In April 2006, then-Massachusetts Gov. Mitt Romney, now running for U.S. president, signed health-care reform into law. It included an individual mandate requiring everyone 18 or older to buy health insurance or face financial penalties. According to the state, about 293,000 people enrolled in health insurance through early December 2007. In figures the state released Dec. 5, 63,000 of them had enrolled in private, unsubsidized health plans (BestWire, Dec. 6, 2007).

“Massachusetts is showing how difficult it is to get this done the right way,” Ghose said.

The Service Employees International Union, the largest U.S. health-care labor union, broke with some labor groups promoting a single-payer plan to endorse the Schwarzenegger-Nunez California bill. The union said it saw a historic opportunity for reform in California and chose to be a leader in forging a compromise.

“If we can get this done here, it will create a wave of activity, probably at all levels — in other states and hopefully in Congress,” said Jeanine Meyer Rodriguez, spokeswoman for the SEIU California State Council

If the California plan fails, “We’re just going to start again,” Rodriguez said.

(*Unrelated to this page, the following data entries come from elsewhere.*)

-- ==== Sys2Proof/Machine/Core.lean ====
section
/-! DEFINITION. The machine handed to the host. -/

/-- The module as a state, a step and the state after reset. -/
def Sys2Proof.core : Host.Core := { State := Sys2Proof.Machine.State, Fault := Sys2Proof.Machine.Fault, Refusal := Sys2Proof.Machine.Refusal, step := Sys2Proof.Machine.step, reset := Sys2Proof.Machine.State.reset }
end

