/-! ### What decoding asks of an instruction (03 R62, R63; 02 R33, R40, R42, R44) -/

/-- The kinds that run an instruction; its registers, in the order of its fields; the V registers that it reads of lanes of its own choice, as
(physical index, lane); and what is asked between its registers and its data. -/
structure Needs where
  av : Avail := avHome
  refs : List Ref := []
  lanes : List (Nat × Nat) := []
  first : Prop := True

/-- What an instruction of registers, lanes or atomics asks, by its specification. -/
def specNeeds (s : State) (i : Instr) : Option Needs :=
  match xchOf s i with
  | some (d, a, b, u, m) =>
    some { av := avCore, refs := { cls := 0, field := a.toNat } :: (b.map srcRef).toList ++ [vdst d], lanes := s.batch.map fun l => (s.g.phys l a, m l)
           first := u = true → ∀ x ∈ b, ∀ l ∈ s.batch, s.g.src l x = s.g.src s.lane0 x }
  | none =>
    match (((intSpec s i).orElse fun _ => fpSpec s i).orElse fun _ => laneSpec s i).orElse fun _ => compactSpec s i with
    | some v => some { av := v.av, refs := v.srcs ++ [vdst v.d v.n] }
    | none =>
      match predSpec s i, scalarSpec s i, atomOf i, lopOf i with
      | some (rs, d, _), _, _, _ => some { av := avVec, refs := rs ++ [pref d.toNat] }
      | _, some v, _, _ => some { av := v.av, refs := v.srcs ++ [sref v.d v.words.length] }
      | _, _, some (op, av, v, p, r, d), _ =>
        let k := if preWide s.cur.pre then 2 else 1
        some { av := av, refs := [vsrc r (addrRegs (s.poolIdx p)), vsrc v (if op = .cas then 2 * k else k)] ++
                                 (if preNoReturn s.cur.pre then [] else [vdst d k]) }
      | _, _, _, some (_, c, b, a) =>
        some { refs := [vsrc b] ++ (c.map fun c => vsrc c).toList ++ (if preNoReturn s.cur.pre || a.isNone then [] else [vdst (a.getD 0)]) }
      | _, _, _, _ => none

/-- The address registers of a tile access, read in the lanes that are sources of its rows (08 R152). -/
def rowLanes (s : State) (r : Reg) (n : Nat) : List (Nat × Nat) :=
  s.tileRows.flatMap fun x => (List.range n).map fun k => (s.g.phys x.2 r + k, x.2)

The California bill incorporates a system of shared responsibility between employers, health-care providers, consumers and government. It requires an individual mandate for most Californians, but provides subsidies for those earning up to 400% of the federal poverty line. The bill includes cost-containment and transparency language, including a requirement that insurance companies spend no more than 15 cents of every dollar on administrative costs. Financing includes a tobacco tax, an employer fee based on a sliding scale of annual payroll, a hospital fee and a county share of the cost (BestWire, Jan. 8, 2008).

Alan Katz, vice president of public affairs for the California Association of Health Underwriters, said a victory for the California plan would reinforce the need to take a bipartisan approach. “You can’t enact health-care reform that’s going to punish one side of the equation,” he said.

“If the law dies in the State Senate, I think it will reinforce how difficult it is to pass health-care reform on the state level. California’s failure to pass a bill shouldn’t discourage other states from trying to find a solution, but it will add to the pressure on Congress and the White House to make health-care reform a top priority in 2009,” Katz said.

If it passes in California, likely legal challenges could keep implementation tied up for months or years, Katz and others warned.

“My sense is by the time they get done with the courts, President Obama will be signing health-care legislation and it will pre-empt California, so none of this will matter,” Katz said, laughing.